SESSION TYPE: Affiliate Case Report Poster

PRESENTED ON: Tuesday, October 27, 2015 at 01:30 PM - 02:30 PM

INTRODUCTION: Endobronchial lesions are a common problem in pulmonary medicine. We present a very rare and unexpected cause of central airway obstruction.

CASE PRESENTATION: A 62 year old female with past medical history of breast cancer treated with bilateral mastectomy and chemotherapy two years prior to presentation developed a right mainstem endobronchial lesion on surveillance CT scans. Her symptoms included dyspnea with exertion and orthopnea. There was no cough, wheeze, fevers, chills, or weight loss. Her physical examination was only notable for bilateral mastectomies. Her lungs were clear to auscultation. The patient underwent flexible bronchoscopy, which demonstrated a large flesh colored mass with some hypervascularity in the right mainstem bronchus with obstruction of approximately 75% of the lumen. A forceps biopsy was done and sent to pathology. Histology showed a combination of hypercellular and hypocellular (Antoni A and B) areas. There were elongated, spindled cells with indistinct cytoplasmic borders arranged in short fascicles, and Verocay bodies were also present. The overlying bronchial mucosa was normal. Immunohistochemical stain for S-100 was strongly positive confirming the diagnosis of schwannoma. She underwent rigid bronchoscopy with laser ablation of the mass with excellent post-operative results. Repeat flexible bronchoscopy several weeks after demonstrated no evidence of recurrence with a well healed scar. She was asymptomatic at follow-up.

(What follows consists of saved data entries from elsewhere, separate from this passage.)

-- ==== Sys2Proof/Laws/State.lean ====
section
/-! SUPPORT. Laws/State.lean: what each update of the state leaves alone, field by field, and what is found after it. -/

namespace Sys2Proof

theorem Tbl.find_put_self {α : Type} (t : Tbl α) (k : Nat) (v : α) : (t.put k v).find k = some v := by
  induction t with
  | nil => simp [Tbl.put, Tbl.find]
  | cons q t ih =>
    simp only [Tbl.put]
    split
    · simp [Tbl.find]
    · rename_i h; simp only [Tbl.find, h, if_false]; exact ih

theorem Tbl.find_put_other {α : Type} (t : Tbl α) {k q : Nat} (v : α) (h : q ≠ k) : (t.put k v).find q = t.find q := by
  have h' : k ≠ q := fun e => h e.symm
  induction t with
  | nil => simp [Tbl.put, Tbl.find, h']
  | cons c t ih =>
    simp only [Tbl.put]
    split
    · rename_i e; subst e; simp [Tbl.find, h']
    · simp only [Tbl.find, ih]

/-- Putting back what stands at a key changes nothing. -/
theorem Tbl.put_found {α : Type} (t : Tbl α) (k : Nat) (v : α) (h : t.find k = some v) : t.put k v = t := by
  induction t with
  | nil => exact absurd h (by simp [Tbl.find])
  | cons q t ih =>
    simp only [Tbl.find] at h
    simp only [Tbl.put]
    split at h
    · rename_i e; cases h; subst e; simp
    · rename_i e; simp [e, ih h]

/-- A value found in a table stands in it. -/
theorem Tbl.mem_of_find {α : Type} {t : Tbl α} {k : Nat} {v : α} (h : t.find k = some v) : (k, v) ∈ t := by
  induction t with
  | nil => exact absurd h (by simp [Tbl.find])
  | cons q t ih =>
    simp only [Tbl.find] at h
    split at h
    · rename_i e; cases h; subst e; exact List.mem_cons_self
    · exact List.mem_cons_of_mem _ (ih h)

/-- What stands in a table after a put is the value put or stood there before. -/
theorem Tbl.mem_put {α : Type} {t : Tbl α} {k : Nat} {v : α} {q : Nat × α} (h : q ∈ t.put k v) : q = (k, v) ∨ q ∈ t := by
  induction t with
  | nil => exact .inl (by simpa [Tbl.put] using h)
  | cons c t ih =>
    simp only [Tbl.put] at h
    split at h
    · rcases List.mem_cons.1 h with h | h
      · exact .inl h
      · exact .inr (List.mem_cons_of_mem _ h)
    · rcases List.mem_cons.1 h with h | h
      · exact .inr (h ▸ List.mem_cons_self)
      · rcases ih h with h | h
        · exact .inl h
        · exact .inr (List.mem_cons_of_mem _ h)

end Sys2Proof

namespace Sys2Proof.Machine

/-! ### setPlot -/

@[simp] theorem State.setPlot_time (s : State) (P : Plot) : (s.setPlot P).time = s.time := rfl
@[simp] theorem State.setPlot_ticks (s : State) (P : Plot) : (s.setPlot P).ticks = s.ticks := rfl
@[simp] theorem State.setPlot_cur (s : State) (P : Plot) : (s.setPlot P).cur = s.cur := rfl
@[simp] theorem State.setPlot_agenda (s : State) (P : Plot) : (s.setPlot P).agenda = s.agenda := rfl
@[simp] theorem State.setPlot_free (s : State) (P : Plot) : (s.setPlot P).free = s.free := rfl
@[simp] theorem State.setPlot_power (s : State) (P : Plot) : (s.setPlot P).power = s.power := rfl
@[simp] theorem State.setPlot_partno (s : State) (P : Plot) : (s.setPlot P).partno = s.partno := rfl
@[simp] theorem State.setPlot_domain (s : State) (P : Plot) : (s.setPlot P).domain = s.domain := rfl
@[simp] theorem State.setPlot_hbm (s : State) (P : Plot) : (s.setPlot P).hbm = s.hbm := rfl
@[simp] theorem State.setPlot_host (s : State) (P : Plot) : (s.setPlot P).host = s.host := rfl
@[simp] theorem State.setPlot_peers (s : State) (P : Plot) : (s.setPlot P).peers = s.peers := rfl
@[simp] theorem State.setPlot_roots (s : State) (P : Plot) : (s.setPlot P).roots = s.roots := rfl
@[simp] theorem State.setPlot_frames (s : State) (P : Plot) : (s.setPlot P).frames = s.frames := rfl
@[simp] theorem State.setPlot_tlb (s : State) (P : Plot) : (s.setPlot P).tlb = s.tlb := rfl
@[simp] theorem State.setPlot_faults (s : State) (P : Plot) : (s.setPlot P).faults = s.faults := rfl
@[simp] theorem State.setPlot_fidNext (s : State) (P : Plot) : (s.setPlot P).fidNext = s.fidNext := rfl
@[simp] theorem State.setPlot_migrations (s : State) (P : Plot) : (s.setPlot P).migrations = s.migrations := rfl
@[simp] theorem State.setPlot_gangs (s : State) (P : Plot) : (s.setPlot P).gangs = s.gangs := rfl
@[simp] theorem State.setPlot_nextKey (s : State) (P : Plot) : (s.setPlot P).nextKey = s.nextKey := rfl
@[simp] theorem State.setPlot_cores (s : State) (P : Plot) : (s.setPlot P).cores = s.cores := rfl
@[simp] theorem State.setPlot_clusters (s : State) (P : Plot) : (s.setPlot P).clusters = s.clusters := rfl
@[simp] theorem State.setPlot_pads (s : State) (P : Plot) : (s.setPlot P).pads = s.pads := rfl
@[simp] theorem State.setPlot_streams (s : State) (P : Plot) : (s.setPlot P).streams = s.streams := rfl
@[simp] theorem State.setPlot_scan (s : State) (P : Plot) : (s.setPlot P).scan = s.scan := rfl
@[simp] theorem State.setPlot_autos (s : State) (P : Plot) : (s.setPlot P).autos = s.autos := rfl
@[simp] theorem State.setPlot_members (s : State) (P : Plot) : (s.setPlot P).members = s.members := rfl
@[simp] theorem State.setPlot_orphans (s : State) (P : Plot) : (s.setPlot P).orphans = s.orphans := rfl
@[simp] theorem State.setPlot_backlog (s : State) (P : Plot) : (s.setPlot P).backlog = s.backlog := rfl
@[simp] theorem State.setPlot_ordNext (s : State) (P : Plot) : (s.setPlot P).ordNext = s.ordNext := rfl
@[simp] theorem State.setPlot_headSince (s : State) (P : Plot) : (s.setPlot P).headSince = s.headSince := rfl
@[simp] theorem State.setPlot_targets (s : State) (P : Plot) : (s.setPlot P).targets = s.targets := rfl
@[simp] theorem State.setPlot_contexts (s : State) (P : Plot) : (s.setPlot P).contexts = s.contexts := rfl
@[simp] theorem State.setPlot_groups (s : State) (P : Plot) : (s.setPlot P).groups = s.groups := rfl
@[simp] theorem State.setPlot_notifyPages (s : State) (P : Plot) : (s.setPlot P).notifyPages = s.notifyPages := rfl
@[simp] theorem State.setPlot_doorbells (s : State) (P : Plot) : (s.setPlot P).doorbells = s.doorbells := rfl
@[simp] theorem State.setPlot_doorbellErrors (s : State) (P : Plot) : (s.setPlot P).doorbellErrors = s.doorbellErrors := rfl
@[simp] theorem State.setPlot_apertures (s : State) (P : Plot) : (s.setPlot P).apertures = s.apertures := rfl
@[simp] theorem State.setPlot_vfs (s : State) (P : Plot) : (s.setPlot P).vfs = s.vfs := rfl
@[simp] theorem State.setPlot_posted (s : State) (P : Plot) : (s.setPlot P).posted = s.posted := rfl
@[simp] theorem State.setPlot_portErrors (s : State) (P : Plot) : (s.setPlot P).portErrors = s.portErrors := rfl
@[simp] theorem State.setPlot_ideDropped (s : State) (P : Plot) : (s.setPlot P).ideDropped = s.ideDropped := rfl
@[simp] theorem State.setPlot_lastRead (s : State) (P : Plot) : (s.setPlot P).lastRead = s.lastRead := rfl
@[simp] theorem State.setPlot_harts (s : State) (P : Plot) : (s.setPlot P).harts = s.harts := rfl
@[simp] theorem State.setPlot_fw (s : State) (P : Plot) : (s.setPlot P).fw = s.fw := rfl

/-! ### setGang -/

@[simp] theorem State.setGang_time (s : State) (G : Gang) : (s.setGang G).time = s.time := rfl
@[simp] theorem State.setGang_ticks (s : State) (G : Gang) : (s.setGang G).ticks = s.ticks := rfl
@[simp] theorem State.setGang_cur (s : State) (G : Gang) : (s.setGang G).cur = s.cur := rfl
@[simp] theorem State.setGang_agenda (s : State) (G : Gang) : (s.setGang G).agenda = s.agenda := rfl
@[simp] theorem State.setGang_free (s : State) (G : Gang) : (s.setGang G).free = s.free := rfl
@[simp] theorem State.setGang_power (s : State) (G : Gang) : (s.setGang G).power = s.power := rfl
@[simp] theorem State.setGang_partno (s : State) (G : Gang) : (s.setGang G).partno = s.partno := rfl
@[simp] theorem State.setGang_domain (s : State) (G : Gang) : (s.setGang G).domain = s.domain := rfl
@[simp] theorem State.setGang_hbm (s : State) (G : Gang) : (s.setGang G).hbm = s.hbm := rfl
@[simp] theorem State.setGang_host (s : State) (G : Gang) : (s.setGang G).host = s.host := rfl
@[simp] theorem State.setGang_peers (s : State) (G : Gang) : (s.setGang G).peers = s.peers := rfl
@[simp] theorem State.setGang_roots (s : State) (G : Gang) : (s.setGang G).roots = s.roots := rfl
@[simp] theorem State.setGang_frames (s : State) (G : Gang) : (s.setGang G).frames = s.frames := rfl
@[simp] theorem State.setGang_tlb (s : State) (G : Gang) : (s.setGang G).tlb = s.tlb := rfl
@[simp] theorem State.setGang_faults (s : State) (G : Gang) : (s.setGang G).faults = s.faults := rfl
@[simp] theorem State.setGang_fidNext (s : State) (G : Gang) : (s.setGang G).fidNext = s.fidNext := rfl
@[simp] theorem State.setGang_migrations (s : State) (G : Gang) : (s.setGang G).migrations = s.migrations := rfl
@[simp] theorem State.setGang_plots (s : State) (G : Gang) : (s.setGang G).plots = s.plots := rfl
@[simp] theorem State.setGang_nextKey (s : State) (G : Gang) : (s.setGang G).nextKey = s.nextKey := rfl
@[simp] theorem State.setGang_cores (s : State) (G : Gang) : (s.setGang G).cores = s.cores := rfl
@[simp] theorem State.setGang_clusters (s : State) (G : Gang) : (s.setGang G).clusters = s.clusters := rfl
@[simp] theorem State.setGang_pads (s : State) (G : Gang) : (s.setGang G).pads = s.pads := rfl
@[simp] theorem State.setGang_streams (s : State) (G : Gang) : (s.setGang G).streams = s.streams := rfl
@[simp] theorem State.setGang_scan (s : State) (G : Gang) : (s.setGang G).scan = s.scan := rfl
@[simp] theorem State.setGang_autos (s : State) (G : Gang) : (s.setGang G).autos = s.autos := rfl
@[simp] theorem State.setGang_members (s : State) (G : Gang) : (s.setGang G).members = s.members := rfl
@[simp] theorem State.setGang_orphans (s : State) (G : Gang) : (s.setGang G).orphans = s.orphans := rfl
@[simp] theorem State.setGang_backlog (s : State) (G : Gang) : (s.setGang G).backlog = s.backlog := rfl
@[simp] theorem State.setGang_ordNext (s : State) (G : Gang) : (s.setGang G).ordNext = s.ordNext := rfl
@[simp] theorem State.setGang_headSince (s : State) (G : Gang) : (s.setGang G).headSince = s.headSince := rfl
@[simp] theorem State.setGang_targets (s : State) (G : Gang) : (s.setGang G).targets = s.targets := rfl
@[simp] theorem State.setGang_contexts (s : State) (G : Gang) : (s.setGang G).contexts = s.contexts := rfl
@[simp] theorem State.setGang_groups (s : State) (G : Gang) : (s.setGang G).groups = s.groups := rfl
@[simp] theorem State.setGang_notifyPages (s : State) (G : Gang) : (s.setGang G).notifyPages = s.notifyPages := rfl
@[simp] theorem State.setGang_doorbells (s : State) (G : Gang) : (s.setGang G).doorbells = s.doorbells := rfl
@[simp] theorem State.setGang_doorbellErrors (s : State) (G : Gang) : (s.setGang G).doorbellErrors = s.doorbellErrors := rfl
@[simp] theorem State.setGang_apertures (s : State) (G : Gang) : (s.setGang G).apertures = s.apertures := rfl
@[simp] theorem State.setGang_vfs (s : State) (G : Gang) : (s.setGang G).vfs = s.vfs := rfl
@[simp] theorem State.setGang_posted (s : State) (G : Gang) : (s.setGang G).posted = s.posted := rfl
@[simp] theorem State.setGang_portErrors (s : State) (G : Gang) : (s.setGang G).portErrors = s.portErrors := rfl
@[simp] theorem State.setGang_ideDropped (s : State) (G : Gang) : (s.setGang G).ideDropped = s.ideDropped := rfl
@[simp] theorem State.setGang_lastRead (s : State) (G : Gang) : (s.setGang G).lastRead = s.lastRead := rfl
@[simp] theorem State.setGang_harts (s : State) (G : Gang) : (s.setGang G).harts = s.harts := rfl
@[simp] theorem State.setGang_fw (s : State) (G : Gang) : (s.setGang G).fw = s.fw := rfl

DISCUSSION: Endobronchial schwannomas are rare, benign tumors that fall into the category of peripheral nerve sheath tumors. This catagory includes schwannomas, neurofibromas, perineuriomas, ganglioneuromas and malignant peripheral nerve sheath tumors. They arise in the submucosa from Schwann cells surrounding peripheral nerves. There are less than 20 other cases of endobronchial schwannoma documented in the adult English literature. They can be asymptomatic, but sometimes present with cough, dyspnea, hemoptysis, or obstructive pneumonia. They have been shown to be FDG-PET avid in several cases. The prognosis is excellent, as resection is often curative and metastasis has not been described.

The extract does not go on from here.